## Your assignment
Below are some entries. Repeat exactly the lines from the one with "exec (.mfs f" through the one with "(Ready s f 0x32", and only those.

## Extracted records
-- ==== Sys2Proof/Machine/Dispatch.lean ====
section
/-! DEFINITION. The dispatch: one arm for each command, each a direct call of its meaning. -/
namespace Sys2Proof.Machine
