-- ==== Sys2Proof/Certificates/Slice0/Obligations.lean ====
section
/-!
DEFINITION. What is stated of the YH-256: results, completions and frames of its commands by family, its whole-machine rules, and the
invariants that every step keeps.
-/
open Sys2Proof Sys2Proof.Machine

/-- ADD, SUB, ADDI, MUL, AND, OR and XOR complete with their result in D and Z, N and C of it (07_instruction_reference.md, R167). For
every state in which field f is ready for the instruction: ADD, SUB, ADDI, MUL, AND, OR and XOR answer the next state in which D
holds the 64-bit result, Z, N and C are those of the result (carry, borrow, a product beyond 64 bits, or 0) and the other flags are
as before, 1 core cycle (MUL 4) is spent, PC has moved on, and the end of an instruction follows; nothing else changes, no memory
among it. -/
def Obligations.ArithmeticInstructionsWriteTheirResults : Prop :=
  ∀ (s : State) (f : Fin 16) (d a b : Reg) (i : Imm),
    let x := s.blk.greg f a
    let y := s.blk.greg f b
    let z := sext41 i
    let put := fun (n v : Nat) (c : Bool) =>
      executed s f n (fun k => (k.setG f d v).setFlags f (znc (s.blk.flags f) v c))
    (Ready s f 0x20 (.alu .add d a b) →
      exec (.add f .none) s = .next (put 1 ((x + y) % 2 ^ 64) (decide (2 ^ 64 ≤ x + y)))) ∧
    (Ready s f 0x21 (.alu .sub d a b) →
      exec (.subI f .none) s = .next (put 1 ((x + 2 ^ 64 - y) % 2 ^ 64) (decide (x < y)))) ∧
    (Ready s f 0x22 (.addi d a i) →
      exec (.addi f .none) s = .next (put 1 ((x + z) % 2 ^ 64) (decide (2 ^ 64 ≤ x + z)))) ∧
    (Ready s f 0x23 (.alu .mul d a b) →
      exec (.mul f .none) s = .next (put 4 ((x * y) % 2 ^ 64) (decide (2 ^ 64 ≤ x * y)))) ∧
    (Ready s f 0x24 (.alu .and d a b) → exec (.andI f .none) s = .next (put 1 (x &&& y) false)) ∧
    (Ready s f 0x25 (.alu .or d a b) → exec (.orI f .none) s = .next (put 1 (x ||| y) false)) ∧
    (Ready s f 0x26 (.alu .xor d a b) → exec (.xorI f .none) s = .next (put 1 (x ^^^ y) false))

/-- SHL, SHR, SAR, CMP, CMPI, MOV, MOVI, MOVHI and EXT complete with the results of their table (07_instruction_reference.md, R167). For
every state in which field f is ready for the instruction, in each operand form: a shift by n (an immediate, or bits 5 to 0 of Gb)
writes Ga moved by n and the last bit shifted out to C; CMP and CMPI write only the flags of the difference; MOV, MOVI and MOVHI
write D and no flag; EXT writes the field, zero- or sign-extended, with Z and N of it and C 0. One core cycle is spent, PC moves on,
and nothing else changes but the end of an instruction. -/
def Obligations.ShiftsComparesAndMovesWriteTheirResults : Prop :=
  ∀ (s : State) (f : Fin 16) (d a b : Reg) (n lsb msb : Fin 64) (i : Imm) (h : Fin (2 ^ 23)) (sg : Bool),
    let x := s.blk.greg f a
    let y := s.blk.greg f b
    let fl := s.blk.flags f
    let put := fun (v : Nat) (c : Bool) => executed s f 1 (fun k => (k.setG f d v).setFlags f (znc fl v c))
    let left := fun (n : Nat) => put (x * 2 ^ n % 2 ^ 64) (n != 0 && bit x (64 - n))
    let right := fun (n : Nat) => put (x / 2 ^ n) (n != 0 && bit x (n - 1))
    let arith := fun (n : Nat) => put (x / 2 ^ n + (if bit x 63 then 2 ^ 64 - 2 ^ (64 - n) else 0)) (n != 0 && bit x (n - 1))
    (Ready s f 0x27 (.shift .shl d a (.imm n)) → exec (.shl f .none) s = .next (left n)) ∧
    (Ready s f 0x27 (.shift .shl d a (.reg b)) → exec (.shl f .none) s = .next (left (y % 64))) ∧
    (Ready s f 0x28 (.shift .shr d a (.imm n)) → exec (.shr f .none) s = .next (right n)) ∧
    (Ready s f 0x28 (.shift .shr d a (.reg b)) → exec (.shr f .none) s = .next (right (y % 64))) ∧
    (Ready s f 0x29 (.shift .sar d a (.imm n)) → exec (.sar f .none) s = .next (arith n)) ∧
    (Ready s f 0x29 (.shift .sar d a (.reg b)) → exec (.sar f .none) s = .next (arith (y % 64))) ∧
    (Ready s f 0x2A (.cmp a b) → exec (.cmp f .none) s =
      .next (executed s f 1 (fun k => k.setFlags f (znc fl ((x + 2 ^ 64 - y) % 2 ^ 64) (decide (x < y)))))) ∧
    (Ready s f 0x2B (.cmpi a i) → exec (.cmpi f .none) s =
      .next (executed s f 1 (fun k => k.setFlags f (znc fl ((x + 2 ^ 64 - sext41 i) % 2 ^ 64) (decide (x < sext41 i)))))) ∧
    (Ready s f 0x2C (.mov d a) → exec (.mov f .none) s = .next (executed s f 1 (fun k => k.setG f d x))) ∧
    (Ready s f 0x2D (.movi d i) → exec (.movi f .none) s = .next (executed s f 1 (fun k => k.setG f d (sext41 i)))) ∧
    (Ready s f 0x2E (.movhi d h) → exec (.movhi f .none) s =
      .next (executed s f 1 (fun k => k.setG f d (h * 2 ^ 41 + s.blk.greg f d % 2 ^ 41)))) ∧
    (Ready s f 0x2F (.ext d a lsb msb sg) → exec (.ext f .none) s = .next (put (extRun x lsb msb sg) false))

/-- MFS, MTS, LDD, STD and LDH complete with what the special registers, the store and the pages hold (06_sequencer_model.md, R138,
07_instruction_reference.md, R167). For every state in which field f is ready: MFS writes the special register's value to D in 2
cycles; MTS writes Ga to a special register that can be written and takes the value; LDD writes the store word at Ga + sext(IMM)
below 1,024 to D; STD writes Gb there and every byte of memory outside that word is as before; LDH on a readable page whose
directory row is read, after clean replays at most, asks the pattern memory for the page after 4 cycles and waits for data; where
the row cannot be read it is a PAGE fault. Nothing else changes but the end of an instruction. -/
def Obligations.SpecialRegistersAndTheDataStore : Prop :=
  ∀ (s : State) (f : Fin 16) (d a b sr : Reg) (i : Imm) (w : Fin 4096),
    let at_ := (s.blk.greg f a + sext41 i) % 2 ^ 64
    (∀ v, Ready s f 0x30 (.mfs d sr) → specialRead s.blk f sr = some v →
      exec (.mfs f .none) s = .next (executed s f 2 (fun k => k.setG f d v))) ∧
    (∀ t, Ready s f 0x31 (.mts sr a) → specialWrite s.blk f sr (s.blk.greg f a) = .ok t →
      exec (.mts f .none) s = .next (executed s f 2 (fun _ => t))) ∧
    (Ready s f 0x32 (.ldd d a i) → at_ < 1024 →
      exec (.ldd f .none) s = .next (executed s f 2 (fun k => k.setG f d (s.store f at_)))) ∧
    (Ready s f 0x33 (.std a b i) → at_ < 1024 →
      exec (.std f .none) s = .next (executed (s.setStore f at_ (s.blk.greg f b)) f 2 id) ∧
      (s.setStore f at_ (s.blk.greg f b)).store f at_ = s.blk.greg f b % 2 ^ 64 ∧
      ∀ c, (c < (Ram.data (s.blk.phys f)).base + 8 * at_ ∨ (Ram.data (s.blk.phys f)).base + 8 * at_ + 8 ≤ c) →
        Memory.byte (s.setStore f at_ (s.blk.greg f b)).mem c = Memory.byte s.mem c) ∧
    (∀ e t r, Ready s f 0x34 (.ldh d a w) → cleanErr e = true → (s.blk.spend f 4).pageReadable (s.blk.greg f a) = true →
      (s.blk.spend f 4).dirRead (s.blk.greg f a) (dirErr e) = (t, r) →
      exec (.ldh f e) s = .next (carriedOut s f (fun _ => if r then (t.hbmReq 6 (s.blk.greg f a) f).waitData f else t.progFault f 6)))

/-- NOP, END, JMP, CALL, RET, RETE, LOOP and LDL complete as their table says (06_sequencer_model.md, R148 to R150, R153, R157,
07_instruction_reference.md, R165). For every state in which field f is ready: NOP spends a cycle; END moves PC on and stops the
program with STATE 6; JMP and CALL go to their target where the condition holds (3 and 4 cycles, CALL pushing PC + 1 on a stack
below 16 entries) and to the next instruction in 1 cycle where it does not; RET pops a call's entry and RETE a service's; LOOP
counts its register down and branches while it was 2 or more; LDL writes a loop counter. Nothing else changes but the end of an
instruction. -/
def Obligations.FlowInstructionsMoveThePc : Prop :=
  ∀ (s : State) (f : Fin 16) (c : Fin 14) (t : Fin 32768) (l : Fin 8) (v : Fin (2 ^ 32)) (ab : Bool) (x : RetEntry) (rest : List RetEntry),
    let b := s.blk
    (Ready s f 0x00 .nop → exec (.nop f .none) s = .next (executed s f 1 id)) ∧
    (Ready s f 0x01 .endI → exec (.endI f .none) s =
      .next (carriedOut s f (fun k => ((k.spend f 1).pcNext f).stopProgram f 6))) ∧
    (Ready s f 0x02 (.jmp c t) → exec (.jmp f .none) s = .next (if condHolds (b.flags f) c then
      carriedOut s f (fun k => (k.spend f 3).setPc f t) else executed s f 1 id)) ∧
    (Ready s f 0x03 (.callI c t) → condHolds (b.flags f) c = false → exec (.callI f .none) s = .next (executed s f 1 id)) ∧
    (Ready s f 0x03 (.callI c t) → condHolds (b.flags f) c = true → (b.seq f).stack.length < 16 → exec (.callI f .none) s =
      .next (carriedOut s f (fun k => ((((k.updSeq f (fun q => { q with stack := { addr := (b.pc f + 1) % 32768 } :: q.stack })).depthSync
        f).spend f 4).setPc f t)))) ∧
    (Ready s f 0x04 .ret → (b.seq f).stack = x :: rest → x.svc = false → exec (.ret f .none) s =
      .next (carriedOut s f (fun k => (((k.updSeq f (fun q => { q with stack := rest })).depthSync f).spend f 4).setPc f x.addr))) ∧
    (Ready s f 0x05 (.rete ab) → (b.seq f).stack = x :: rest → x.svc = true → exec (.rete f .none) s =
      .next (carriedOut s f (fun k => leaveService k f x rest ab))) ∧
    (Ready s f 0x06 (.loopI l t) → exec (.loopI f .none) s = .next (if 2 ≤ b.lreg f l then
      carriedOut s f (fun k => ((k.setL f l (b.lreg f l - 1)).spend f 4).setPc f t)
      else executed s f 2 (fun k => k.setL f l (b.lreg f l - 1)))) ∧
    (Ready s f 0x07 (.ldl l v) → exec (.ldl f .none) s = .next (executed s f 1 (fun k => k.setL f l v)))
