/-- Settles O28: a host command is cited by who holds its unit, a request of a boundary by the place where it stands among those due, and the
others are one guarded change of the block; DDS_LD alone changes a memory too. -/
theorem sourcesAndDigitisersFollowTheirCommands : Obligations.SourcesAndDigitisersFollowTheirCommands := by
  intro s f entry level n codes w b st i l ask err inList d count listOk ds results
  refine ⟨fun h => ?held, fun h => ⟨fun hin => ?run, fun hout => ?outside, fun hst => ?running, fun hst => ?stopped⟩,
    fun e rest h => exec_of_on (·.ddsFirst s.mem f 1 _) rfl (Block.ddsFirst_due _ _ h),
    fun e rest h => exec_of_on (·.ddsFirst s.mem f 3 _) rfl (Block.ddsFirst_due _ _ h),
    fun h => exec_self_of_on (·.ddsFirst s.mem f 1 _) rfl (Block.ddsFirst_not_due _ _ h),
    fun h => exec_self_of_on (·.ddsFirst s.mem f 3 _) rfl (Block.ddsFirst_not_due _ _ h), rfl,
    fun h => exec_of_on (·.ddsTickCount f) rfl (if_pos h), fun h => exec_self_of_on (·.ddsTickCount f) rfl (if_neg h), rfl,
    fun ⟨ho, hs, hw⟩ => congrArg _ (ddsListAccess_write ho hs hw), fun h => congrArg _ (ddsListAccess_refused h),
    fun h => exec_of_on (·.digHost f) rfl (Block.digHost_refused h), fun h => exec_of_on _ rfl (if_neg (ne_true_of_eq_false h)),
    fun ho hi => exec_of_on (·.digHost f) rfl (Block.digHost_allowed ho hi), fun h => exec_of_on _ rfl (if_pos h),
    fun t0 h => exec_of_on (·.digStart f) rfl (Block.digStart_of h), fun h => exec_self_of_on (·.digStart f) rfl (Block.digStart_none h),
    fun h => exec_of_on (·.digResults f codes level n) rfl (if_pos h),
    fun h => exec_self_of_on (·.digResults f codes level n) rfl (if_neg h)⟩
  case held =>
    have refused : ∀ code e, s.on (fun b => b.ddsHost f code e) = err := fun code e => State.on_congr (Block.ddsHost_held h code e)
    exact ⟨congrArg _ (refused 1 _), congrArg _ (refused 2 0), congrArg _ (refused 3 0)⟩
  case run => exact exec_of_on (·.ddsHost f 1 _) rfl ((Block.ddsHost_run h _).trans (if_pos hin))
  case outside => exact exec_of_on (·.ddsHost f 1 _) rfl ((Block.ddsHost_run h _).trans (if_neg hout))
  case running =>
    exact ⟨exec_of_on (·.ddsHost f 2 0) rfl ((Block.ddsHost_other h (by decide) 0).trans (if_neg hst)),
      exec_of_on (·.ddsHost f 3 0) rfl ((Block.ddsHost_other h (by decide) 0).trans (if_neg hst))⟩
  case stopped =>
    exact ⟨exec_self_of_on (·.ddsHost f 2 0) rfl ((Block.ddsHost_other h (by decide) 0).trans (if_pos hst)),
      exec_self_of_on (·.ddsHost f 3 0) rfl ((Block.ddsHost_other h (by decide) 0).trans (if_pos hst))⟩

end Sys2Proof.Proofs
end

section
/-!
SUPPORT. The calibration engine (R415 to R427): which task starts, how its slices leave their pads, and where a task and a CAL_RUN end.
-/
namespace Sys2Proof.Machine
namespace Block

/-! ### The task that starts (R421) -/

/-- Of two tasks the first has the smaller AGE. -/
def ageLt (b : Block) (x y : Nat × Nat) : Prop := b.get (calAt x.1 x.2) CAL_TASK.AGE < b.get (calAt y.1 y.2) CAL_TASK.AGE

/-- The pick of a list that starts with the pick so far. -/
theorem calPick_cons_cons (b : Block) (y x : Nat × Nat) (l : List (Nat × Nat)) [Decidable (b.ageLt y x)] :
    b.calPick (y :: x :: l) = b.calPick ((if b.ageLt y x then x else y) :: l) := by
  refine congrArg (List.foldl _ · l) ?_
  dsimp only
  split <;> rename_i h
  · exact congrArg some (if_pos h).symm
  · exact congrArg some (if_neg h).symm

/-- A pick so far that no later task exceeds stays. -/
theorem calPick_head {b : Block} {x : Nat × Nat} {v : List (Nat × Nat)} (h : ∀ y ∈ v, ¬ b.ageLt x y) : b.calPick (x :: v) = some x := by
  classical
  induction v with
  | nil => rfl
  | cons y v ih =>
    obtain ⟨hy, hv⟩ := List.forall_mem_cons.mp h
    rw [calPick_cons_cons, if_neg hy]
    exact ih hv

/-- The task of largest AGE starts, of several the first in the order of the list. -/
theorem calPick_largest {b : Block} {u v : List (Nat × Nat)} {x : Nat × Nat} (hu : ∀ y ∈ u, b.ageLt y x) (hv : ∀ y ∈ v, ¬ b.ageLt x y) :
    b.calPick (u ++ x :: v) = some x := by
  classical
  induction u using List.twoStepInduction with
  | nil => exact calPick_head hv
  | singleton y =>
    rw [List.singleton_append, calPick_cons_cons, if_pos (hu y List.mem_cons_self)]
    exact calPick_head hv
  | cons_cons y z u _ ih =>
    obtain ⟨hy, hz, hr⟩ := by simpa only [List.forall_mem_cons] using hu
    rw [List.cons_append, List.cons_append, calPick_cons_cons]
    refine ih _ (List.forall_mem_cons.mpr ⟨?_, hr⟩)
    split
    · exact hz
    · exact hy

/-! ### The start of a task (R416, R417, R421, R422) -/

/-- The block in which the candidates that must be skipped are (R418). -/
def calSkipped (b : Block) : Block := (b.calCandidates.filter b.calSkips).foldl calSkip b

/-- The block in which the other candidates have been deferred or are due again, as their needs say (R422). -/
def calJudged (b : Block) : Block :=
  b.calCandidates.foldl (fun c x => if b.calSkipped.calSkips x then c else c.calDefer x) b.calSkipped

## Output below
      exec (.mfs f .none) s = .next (executed s f 2 (fun k => k.setG f d v))) ∧
    (∀ t, Ready s f 0x31 (.mts sr a) → specialWrite s.blk f sr (s.blk.greg f a) = .ok t →
      exec (.mts f .none) s = .next (executed s f 2 (fun _ => t))) ∧
    (Ready s f 0x32 (.ldd d a i) → at_ < 1024 →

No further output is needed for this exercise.